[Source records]
--*--
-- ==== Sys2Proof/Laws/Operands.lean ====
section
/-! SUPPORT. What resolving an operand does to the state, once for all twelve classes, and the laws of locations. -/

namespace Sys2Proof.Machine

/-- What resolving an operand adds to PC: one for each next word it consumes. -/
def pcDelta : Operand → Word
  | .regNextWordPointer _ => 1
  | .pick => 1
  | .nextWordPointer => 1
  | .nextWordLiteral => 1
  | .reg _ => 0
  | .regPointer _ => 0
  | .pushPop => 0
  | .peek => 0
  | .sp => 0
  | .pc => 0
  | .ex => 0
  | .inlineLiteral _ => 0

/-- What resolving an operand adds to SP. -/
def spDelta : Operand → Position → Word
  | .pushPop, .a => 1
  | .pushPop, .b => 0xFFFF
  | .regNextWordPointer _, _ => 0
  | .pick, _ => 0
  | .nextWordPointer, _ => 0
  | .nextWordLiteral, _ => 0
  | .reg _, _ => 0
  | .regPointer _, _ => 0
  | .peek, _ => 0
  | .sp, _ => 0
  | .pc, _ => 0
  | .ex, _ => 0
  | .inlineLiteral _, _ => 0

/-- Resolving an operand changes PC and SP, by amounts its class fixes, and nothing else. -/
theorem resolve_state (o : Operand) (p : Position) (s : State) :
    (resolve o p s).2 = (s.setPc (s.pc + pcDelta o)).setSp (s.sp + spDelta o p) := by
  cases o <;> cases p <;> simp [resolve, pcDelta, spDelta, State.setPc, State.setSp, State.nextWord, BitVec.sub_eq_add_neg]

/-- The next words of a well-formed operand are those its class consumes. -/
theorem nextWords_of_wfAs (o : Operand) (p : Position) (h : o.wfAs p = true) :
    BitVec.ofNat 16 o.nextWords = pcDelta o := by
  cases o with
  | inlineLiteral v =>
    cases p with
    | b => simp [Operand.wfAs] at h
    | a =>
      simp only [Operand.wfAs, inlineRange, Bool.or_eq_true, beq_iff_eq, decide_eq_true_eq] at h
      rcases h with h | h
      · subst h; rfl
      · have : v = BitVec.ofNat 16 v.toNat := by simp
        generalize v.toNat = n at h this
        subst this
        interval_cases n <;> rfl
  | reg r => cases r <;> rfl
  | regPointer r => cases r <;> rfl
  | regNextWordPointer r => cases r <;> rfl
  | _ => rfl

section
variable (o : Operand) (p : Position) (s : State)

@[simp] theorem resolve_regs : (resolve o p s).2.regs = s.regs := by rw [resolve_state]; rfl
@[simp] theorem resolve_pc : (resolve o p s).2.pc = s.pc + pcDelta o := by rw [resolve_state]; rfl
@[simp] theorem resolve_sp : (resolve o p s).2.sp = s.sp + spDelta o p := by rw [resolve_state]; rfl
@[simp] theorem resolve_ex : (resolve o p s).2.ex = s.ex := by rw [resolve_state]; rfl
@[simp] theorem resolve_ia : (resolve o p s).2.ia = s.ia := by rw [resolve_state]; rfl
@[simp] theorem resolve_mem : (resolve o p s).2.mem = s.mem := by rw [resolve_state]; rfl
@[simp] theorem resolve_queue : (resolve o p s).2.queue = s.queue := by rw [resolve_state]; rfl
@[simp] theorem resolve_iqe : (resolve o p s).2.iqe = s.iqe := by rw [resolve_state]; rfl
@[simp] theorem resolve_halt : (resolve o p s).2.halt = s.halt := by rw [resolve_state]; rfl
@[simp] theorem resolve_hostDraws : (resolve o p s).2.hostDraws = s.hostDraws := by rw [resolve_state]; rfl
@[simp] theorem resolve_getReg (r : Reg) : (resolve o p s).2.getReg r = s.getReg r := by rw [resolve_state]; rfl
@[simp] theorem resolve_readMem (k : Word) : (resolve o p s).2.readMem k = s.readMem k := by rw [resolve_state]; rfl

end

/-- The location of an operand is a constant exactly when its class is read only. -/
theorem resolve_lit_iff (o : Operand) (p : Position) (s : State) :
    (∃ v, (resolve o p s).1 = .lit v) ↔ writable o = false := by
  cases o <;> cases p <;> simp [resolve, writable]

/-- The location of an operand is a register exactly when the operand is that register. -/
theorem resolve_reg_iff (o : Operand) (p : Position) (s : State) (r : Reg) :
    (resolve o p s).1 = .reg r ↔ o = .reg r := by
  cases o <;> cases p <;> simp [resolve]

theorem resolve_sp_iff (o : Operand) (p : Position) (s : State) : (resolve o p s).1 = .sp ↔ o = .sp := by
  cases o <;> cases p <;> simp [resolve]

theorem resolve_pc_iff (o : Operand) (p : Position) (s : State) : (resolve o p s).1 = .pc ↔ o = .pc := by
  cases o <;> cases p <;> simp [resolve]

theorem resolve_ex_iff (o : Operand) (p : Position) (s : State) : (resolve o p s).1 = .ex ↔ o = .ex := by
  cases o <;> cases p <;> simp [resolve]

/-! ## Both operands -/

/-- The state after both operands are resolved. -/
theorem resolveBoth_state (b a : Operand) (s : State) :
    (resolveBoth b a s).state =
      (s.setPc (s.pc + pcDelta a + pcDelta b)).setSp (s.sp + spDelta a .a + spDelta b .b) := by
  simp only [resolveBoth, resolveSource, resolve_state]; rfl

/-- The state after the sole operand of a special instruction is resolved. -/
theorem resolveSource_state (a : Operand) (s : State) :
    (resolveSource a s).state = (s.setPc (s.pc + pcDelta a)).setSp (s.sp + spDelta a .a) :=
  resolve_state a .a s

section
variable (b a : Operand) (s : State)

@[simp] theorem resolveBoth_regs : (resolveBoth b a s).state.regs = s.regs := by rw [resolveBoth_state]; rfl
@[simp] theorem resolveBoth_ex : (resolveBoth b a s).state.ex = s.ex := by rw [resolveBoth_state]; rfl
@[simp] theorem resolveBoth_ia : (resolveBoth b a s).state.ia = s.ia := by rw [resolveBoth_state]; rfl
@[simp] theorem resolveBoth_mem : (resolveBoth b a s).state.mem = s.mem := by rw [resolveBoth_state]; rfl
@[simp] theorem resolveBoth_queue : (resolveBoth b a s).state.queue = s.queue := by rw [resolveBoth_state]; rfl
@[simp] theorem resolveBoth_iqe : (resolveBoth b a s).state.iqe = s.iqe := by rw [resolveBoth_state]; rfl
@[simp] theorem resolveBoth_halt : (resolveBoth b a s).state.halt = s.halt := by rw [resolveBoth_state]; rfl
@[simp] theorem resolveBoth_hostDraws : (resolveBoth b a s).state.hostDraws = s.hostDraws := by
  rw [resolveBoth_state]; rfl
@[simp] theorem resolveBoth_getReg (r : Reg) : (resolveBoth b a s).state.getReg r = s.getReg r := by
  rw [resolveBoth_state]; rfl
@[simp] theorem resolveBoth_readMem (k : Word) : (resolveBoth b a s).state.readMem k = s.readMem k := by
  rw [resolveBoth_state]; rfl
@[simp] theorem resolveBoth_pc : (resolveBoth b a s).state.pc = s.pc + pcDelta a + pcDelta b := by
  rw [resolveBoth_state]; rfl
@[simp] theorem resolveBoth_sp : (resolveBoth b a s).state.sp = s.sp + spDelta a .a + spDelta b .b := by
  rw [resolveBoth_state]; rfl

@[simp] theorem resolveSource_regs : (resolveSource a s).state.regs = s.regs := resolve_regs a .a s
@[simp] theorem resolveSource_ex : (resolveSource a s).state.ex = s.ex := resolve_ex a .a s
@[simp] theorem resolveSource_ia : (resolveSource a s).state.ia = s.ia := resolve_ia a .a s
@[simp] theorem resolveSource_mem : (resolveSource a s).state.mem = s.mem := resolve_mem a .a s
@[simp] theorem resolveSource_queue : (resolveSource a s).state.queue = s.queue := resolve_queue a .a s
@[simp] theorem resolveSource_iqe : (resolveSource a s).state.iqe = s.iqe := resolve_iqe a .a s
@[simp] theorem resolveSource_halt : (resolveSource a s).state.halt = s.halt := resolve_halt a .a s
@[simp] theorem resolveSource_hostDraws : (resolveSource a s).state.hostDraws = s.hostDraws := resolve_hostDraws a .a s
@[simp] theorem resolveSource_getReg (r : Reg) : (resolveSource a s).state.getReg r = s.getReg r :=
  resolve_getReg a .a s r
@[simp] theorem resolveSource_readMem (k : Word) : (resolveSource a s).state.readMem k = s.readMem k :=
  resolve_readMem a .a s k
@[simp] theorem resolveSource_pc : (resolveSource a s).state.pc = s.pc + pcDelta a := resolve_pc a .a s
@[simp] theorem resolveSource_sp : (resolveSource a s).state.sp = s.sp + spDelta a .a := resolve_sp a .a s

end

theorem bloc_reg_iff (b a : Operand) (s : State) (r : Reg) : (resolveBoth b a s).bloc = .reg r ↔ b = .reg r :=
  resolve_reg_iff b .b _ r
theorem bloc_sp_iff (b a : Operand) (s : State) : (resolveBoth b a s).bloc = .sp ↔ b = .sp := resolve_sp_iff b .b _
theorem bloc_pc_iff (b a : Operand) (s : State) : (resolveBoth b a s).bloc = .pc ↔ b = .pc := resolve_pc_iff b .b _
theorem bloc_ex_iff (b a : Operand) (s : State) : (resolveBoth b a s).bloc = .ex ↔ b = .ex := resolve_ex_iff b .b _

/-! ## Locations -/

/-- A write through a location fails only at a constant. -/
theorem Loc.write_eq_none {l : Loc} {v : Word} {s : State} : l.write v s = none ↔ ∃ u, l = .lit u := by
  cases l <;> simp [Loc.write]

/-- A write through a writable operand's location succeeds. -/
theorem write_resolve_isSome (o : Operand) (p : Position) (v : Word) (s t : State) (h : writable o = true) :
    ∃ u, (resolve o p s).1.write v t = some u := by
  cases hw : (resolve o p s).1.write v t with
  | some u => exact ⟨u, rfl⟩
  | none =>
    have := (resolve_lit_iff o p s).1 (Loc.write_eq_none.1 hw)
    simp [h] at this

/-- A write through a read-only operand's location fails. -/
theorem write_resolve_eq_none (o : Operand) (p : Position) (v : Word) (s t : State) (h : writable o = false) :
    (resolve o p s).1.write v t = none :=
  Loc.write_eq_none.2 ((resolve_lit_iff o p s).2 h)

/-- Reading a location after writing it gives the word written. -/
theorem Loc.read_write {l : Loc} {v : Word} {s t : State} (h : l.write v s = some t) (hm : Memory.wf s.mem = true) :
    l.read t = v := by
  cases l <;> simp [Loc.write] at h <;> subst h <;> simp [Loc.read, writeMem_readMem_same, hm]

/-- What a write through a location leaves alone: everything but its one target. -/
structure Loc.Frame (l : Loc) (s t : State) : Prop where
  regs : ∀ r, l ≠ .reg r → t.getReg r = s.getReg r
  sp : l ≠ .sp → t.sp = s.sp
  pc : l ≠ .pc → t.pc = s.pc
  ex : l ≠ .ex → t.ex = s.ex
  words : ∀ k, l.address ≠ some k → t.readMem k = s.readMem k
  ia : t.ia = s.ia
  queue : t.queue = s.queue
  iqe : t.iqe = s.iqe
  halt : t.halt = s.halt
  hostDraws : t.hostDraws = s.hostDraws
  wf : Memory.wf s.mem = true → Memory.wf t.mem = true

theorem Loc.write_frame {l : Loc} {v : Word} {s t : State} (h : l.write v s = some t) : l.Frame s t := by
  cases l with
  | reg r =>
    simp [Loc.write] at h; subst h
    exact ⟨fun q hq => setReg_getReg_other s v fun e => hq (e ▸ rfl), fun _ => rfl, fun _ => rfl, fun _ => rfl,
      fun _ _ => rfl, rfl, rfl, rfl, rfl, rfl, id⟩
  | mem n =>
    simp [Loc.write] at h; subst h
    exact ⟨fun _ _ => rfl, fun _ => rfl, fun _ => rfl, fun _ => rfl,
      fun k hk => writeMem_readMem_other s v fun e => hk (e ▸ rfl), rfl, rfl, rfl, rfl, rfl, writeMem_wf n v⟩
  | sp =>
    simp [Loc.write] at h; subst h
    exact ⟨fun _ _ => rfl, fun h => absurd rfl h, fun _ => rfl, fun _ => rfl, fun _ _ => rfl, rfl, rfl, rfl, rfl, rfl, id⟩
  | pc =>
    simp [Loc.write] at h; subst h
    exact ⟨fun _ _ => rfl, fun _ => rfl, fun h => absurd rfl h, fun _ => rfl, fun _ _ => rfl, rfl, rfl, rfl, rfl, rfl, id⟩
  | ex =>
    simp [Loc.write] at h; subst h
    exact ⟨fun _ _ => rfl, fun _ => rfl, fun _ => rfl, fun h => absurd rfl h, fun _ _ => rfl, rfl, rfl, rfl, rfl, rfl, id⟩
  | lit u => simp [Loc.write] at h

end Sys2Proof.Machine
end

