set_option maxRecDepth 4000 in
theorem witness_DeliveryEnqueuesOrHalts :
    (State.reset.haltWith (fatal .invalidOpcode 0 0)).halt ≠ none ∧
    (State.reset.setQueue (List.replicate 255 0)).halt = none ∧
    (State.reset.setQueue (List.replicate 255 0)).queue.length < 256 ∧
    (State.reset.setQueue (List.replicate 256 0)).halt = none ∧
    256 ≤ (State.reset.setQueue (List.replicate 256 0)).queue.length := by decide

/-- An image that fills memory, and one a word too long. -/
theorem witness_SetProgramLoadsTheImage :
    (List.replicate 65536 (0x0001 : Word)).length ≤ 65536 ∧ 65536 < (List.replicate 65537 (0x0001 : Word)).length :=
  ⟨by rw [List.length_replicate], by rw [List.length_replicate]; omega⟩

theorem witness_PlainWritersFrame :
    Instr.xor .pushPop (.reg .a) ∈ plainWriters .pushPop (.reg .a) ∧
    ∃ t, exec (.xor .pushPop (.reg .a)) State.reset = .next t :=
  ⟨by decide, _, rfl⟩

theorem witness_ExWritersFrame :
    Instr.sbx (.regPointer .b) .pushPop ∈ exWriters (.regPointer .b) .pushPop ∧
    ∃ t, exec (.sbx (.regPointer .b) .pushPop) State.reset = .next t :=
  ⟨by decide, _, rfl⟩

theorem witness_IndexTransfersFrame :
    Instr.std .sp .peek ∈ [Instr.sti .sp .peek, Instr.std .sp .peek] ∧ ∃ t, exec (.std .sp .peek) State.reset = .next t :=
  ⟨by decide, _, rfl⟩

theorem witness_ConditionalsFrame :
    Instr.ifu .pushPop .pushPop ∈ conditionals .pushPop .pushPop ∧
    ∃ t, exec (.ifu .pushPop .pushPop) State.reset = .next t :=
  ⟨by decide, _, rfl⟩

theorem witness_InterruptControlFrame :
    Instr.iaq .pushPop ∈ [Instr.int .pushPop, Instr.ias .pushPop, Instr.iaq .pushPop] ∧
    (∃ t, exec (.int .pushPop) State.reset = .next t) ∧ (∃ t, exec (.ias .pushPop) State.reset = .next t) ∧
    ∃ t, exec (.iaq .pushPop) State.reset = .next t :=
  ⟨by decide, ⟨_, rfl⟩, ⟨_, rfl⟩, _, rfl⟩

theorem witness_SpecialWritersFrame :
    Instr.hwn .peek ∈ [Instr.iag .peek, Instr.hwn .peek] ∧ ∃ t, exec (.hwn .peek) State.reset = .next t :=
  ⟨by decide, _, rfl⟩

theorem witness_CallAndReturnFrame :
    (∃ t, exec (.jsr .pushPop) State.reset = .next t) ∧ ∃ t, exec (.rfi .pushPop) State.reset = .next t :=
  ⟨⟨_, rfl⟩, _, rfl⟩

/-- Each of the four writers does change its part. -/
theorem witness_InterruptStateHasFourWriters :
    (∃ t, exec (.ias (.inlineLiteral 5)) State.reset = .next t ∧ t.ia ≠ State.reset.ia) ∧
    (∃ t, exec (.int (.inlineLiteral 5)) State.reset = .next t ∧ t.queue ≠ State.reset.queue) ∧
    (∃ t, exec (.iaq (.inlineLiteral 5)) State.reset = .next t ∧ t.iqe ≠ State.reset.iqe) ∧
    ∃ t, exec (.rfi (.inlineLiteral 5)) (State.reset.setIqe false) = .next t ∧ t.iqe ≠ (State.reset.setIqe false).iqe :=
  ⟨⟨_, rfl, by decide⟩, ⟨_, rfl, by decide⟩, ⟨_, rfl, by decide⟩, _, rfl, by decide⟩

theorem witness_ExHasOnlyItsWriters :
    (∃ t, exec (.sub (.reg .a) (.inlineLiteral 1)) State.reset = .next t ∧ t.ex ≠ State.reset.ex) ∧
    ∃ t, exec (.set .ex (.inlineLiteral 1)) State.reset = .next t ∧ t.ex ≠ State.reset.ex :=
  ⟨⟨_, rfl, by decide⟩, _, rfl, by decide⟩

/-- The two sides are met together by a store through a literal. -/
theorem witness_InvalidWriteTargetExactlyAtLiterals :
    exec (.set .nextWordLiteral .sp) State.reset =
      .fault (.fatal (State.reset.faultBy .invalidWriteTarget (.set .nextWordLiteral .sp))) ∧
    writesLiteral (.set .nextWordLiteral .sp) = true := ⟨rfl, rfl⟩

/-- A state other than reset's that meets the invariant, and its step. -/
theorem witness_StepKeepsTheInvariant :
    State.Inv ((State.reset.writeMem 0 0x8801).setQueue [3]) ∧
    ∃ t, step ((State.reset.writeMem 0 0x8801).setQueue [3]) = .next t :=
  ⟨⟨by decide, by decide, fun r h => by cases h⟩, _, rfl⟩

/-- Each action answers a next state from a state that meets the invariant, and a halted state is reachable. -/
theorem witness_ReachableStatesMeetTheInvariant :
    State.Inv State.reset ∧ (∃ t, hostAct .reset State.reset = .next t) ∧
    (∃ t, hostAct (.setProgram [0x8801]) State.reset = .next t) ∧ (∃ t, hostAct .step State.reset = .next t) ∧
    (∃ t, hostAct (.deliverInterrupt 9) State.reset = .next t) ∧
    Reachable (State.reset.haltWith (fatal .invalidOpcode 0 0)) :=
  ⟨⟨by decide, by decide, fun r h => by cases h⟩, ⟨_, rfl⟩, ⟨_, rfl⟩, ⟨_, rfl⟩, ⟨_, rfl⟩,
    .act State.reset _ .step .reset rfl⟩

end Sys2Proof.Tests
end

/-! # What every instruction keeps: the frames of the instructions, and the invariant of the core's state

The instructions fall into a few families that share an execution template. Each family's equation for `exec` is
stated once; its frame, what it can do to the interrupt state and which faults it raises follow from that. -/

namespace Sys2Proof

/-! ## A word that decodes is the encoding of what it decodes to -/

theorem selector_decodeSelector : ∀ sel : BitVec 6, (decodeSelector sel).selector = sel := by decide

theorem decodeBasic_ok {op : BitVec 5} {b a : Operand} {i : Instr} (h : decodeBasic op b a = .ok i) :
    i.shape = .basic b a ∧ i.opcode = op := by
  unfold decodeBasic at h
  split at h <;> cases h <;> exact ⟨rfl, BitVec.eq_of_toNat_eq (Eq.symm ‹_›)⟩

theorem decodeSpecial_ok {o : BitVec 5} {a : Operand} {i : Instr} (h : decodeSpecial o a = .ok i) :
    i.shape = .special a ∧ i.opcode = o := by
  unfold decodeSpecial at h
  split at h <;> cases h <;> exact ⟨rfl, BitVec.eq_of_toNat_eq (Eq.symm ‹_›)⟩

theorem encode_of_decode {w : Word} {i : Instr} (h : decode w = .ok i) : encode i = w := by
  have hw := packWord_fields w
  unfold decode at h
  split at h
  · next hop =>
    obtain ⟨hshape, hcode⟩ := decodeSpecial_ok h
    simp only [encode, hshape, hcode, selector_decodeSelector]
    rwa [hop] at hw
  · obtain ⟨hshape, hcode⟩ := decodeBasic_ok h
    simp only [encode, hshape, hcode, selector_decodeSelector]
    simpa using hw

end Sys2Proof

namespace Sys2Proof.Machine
--*--
About this exercise: Return exactly, and only, the lines above starting at the line that contains "o := by rw [resolve_state]; rfl" and ending at the line that contains "simp only [resolveBoth, resolveSource, resolve_state];".

Task response:
@[simp] theorem resolve_pc : (resolve o p s).2.pc = s.pc + pcDelta o := by rw [resolve_state]; rfl
@[simp] theorem resolve_sp : (resolve o p s).2.sp = s.sp + spDelta o p := by rw [resolve_state]; rfl
@[simp] theorem resolve_ex : (resolve o p s).2.ex = s.ex := by rw [resolve_state]; rfl
@[simp] theorem resolve_ia : (resolve o p s).2.ia = s.ia := by rw [resolve_state]; rfl
@[simp] theorem resolve_mem : (resolve o p s).2.mem = s.mem := by rw [resolve_state]; rfl
@[simp] theorem resolve_queue : (resolve o p s).2.queue = s.queue := by rw [resolve_state]; rfl
@[simp] theorem resolve_iqe : (resolve o p s).2.iqe = s.iqe := by rw [resolve_state]; rfl
@[simp] theorem resolve_halt : (resolve o p s).2.halt = s.halt := by rw [resolve_state]; rfl
@[simp] theorem resolve_hostDraws : (resolve o p s).2.hostDraws = s.hostDraws := by rw [resolve_state]; rfl
@[simp] theorem resolve_getReg (r : Reg) : (resolve o p s).2.getReg r = s.getReg r := by rw [resolve_state]; rfl
@[simp] theorem resolve_readMem (k : Word) : (resolve o p s).2.readMem k = s.readMem k := by rw [resolve_state]; rfl

end

/-- The location of an operand is a constant exactly when its class is read only. -/
theorem resolve_lit_iff (o : Operand) (p : Position) (s : State) :
    (∃ v, (resolve o p s).1 = .lit v) ↔ writable o = false := by
  cases o <;> cases p <;> simp [resolve, writable]

/-- The location of an operand is a register exactly when the operand is that register. -/
theorem resolve_reg_iff (o : Operand) (p : Position) (s : State) (r : Reg) :
    (resolve o p s).1 = .reg r ↔ o = .reg r := by
  cases o <;> cases p <;> simp [resolve]

theorem resolve_sp_iff (o : Operand) (p : Position) (s : State) : (resolve o p s).1 = .sp ↔ o = .sp := by
  cases o <;> cases p <;> simp [resolve]

theorem resolve_pc_iff (o : Operand) (p : Position) (s : State) : (resolve o p s).1 = .pc ↔ o = .pc := by
  cases o <;> cases p <;> simp [resolve]

theorem resolve_ex_iff (o : Operand) (p : Position) (s : State) : (resolve o p s).1 = .ex ↔ o = .ex := by
  cases o <;> cases p <;> simp [resolve]

/-! ## Both operands -/

/-- The state after both operands are resolved. -/
theorem resolveBoth_state (b a : Operand) (s : State) :
    (resolveBoth b a s).state =
      (s.setPc (s.pc + pcDelta a + pcDelta b)).setSp (s.sp + spDelta a .a + spDelta b .b) := by
  simp only [resolveBoth, resolveSource, resolve_state]; rfl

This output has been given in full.